- Opening Delimiter -
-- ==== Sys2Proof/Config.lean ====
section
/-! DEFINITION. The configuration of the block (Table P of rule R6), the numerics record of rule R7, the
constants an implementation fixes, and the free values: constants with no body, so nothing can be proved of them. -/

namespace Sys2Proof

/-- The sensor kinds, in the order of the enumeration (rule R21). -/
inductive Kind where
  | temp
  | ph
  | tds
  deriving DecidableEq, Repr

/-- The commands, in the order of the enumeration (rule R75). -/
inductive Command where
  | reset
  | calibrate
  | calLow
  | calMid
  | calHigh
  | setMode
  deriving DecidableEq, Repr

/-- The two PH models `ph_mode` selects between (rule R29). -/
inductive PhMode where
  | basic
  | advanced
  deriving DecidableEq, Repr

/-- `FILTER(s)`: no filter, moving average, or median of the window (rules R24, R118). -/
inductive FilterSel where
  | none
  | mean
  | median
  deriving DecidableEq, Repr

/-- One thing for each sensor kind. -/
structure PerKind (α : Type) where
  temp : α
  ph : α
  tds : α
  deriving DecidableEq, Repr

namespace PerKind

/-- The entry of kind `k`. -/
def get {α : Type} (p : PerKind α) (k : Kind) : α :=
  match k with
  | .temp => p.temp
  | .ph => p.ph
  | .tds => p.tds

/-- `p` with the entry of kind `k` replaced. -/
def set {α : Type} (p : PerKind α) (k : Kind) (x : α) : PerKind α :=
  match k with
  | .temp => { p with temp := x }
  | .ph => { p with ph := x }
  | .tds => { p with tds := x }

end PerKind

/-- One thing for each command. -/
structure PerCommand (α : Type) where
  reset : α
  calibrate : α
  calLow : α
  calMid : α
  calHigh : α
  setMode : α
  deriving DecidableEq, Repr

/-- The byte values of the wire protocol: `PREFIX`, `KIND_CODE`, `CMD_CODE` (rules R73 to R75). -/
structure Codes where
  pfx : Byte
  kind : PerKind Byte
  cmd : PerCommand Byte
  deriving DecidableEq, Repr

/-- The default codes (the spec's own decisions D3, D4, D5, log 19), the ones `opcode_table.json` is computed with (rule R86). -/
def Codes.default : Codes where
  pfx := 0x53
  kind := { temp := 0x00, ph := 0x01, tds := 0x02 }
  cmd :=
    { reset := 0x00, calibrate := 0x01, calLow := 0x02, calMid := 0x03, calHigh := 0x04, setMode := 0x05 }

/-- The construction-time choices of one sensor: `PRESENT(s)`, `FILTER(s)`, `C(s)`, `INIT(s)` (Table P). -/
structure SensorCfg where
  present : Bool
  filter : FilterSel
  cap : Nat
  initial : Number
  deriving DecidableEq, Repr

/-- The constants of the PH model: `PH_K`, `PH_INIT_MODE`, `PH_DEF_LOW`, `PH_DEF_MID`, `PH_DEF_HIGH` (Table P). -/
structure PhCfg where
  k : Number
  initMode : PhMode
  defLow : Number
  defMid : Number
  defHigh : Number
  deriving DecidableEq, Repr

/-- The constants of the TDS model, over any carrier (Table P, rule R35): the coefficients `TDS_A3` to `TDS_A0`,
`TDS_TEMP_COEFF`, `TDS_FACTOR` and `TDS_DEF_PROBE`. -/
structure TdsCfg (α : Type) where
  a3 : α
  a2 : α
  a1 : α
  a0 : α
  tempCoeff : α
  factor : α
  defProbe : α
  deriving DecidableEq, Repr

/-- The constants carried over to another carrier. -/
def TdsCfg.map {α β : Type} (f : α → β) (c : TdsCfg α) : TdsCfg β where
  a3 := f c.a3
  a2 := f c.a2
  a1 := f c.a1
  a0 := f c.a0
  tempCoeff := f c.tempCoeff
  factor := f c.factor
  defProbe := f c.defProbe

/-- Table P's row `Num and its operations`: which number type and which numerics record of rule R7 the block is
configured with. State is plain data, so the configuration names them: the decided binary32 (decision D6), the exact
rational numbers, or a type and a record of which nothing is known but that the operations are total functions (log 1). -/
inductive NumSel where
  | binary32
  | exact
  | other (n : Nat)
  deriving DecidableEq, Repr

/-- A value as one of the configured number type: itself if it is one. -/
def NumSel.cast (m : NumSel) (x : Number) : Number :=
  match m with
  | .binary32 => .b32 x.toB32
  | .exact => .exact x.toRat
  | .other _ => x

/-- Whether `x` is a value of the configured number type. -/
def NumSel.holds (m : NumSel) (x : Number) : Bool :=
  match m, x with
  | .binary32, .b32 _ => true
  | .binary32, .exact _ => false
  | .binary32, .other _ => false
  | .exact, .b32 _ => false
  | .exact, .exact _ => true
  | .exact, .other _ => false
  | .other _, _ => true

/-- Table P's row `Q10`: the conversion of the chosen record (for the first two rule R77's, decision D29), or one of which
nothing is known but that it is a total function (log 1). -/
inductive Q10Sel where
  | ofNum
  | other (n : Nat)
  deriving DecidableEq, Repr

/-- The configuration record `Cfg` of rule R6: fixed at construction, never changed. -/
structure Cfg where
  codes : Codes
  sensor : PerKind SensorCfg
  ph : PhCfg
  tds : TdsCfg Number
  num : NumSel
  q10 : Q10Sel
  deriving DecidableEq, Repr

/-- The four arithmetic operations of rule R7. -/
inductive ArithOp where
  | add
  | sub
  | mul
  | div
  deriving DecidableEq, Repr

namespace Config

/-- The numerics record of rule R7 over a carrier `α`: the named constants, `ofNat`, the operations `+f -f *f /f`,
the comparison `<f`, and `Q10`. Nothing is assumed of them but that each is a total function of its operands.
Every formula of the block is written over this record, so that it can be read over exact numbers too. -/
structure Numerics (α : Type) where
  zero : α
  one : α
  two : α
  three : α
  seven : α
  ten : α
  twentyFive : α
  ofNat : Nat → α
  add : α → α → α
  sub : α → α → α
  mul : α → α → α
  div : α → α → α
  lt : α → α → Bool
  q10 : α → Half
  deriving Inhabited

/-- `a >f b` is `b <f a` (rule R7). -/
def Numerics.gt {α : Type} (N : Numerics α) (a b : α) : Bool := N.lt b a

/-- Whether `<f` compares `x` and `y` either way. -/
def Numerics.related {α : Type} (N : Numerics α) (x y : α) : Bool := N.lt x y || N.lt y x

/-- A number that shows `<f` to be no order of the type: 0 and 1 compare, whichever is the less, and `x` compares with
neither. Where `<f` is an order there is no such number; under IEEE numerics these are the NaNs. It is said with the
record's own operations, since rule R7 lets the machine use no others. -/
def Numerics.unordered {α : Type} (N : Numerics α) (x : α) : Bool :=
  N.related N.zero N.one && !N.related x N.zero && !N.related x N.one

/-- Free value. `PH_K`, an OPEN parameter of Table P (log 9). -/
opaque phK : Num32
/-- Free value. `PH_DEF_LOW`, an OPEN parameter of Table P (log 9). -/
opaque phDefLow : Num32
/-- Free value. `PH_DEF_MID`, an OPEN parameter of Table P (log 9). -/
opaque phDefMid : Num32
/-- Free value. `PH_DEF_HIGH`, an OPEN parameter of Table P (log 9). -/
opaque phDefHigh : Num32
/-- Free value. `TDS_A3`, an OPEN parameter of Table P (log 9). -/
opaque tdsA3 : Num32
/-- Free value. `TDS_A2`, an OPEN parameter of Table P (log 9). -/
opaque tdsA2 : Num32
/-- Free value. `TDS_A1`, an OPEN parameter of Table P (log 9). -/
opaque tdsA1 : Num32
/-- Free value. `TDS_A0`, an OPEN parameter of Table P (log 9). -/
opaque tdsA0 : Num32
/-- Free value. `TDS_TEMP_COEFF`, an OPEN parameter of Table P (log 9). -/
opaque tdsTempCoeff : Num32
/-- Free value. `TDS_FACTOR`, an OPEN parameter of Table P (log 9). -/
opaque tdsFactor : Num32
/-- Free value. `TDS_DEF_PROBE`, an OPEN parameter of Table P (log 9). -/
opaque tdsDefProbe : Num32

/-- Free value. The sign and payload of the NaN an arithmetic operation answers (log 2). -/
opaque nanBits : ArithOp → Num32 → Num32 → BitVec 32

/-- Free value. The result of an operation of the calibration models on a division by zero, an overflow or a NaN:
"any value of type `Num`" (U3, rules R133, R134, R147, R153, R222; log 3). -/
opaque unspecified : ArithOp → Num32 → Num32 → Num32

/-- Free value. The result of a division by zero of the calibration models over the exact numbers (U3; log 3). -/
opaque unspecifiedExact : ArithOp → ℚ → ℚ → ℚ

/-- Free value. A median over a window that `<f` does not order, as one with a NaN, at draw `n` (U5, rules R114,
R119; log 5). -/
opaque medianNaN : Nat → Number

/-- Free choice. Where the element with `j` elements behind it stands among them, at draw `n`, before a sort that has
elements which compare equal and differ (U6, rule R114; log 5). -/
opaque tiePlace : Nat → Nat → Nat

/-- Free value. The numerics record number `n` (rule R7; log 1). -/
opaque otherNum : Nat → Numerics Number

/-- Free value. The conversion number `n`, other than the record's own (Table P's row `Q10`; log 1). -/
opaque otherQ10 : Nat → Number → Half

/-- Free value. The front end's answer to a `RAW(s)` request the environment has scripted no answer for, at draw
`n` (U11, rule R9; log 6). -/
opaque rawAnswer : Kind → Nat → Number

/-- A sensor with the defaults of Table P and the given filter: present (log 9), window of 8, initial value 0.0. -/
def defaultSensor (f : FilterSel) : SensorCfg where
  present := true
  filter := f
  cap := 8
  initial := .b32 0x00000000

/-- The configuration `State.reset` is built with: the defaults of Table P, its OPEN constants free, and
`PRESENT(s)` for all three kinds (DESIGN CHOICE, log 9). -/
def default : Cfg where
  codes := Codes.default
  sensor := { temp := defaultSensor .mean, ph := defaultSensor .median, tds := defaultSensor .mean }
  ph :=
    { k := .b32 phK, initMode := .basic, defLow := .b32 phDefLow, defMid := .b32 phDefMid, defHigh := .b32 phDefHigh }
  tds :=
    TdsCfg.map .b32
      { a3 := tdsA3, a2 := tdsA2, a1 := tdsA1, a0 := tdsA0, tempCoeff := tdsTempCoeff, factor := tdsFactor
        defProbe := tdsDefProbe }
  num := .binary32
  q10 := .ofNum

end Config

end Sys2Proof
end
- Closing Delimiter -
What the task asks:
Copy each line of the records that contains the word "defaultSensor".

Reply:
def defaultSensor (f : FilterSel) : SensorCfg where
  sensor := { temp := defaultSensor .mean, ph := defaultSensor .median, tds := defaultSensor .mean }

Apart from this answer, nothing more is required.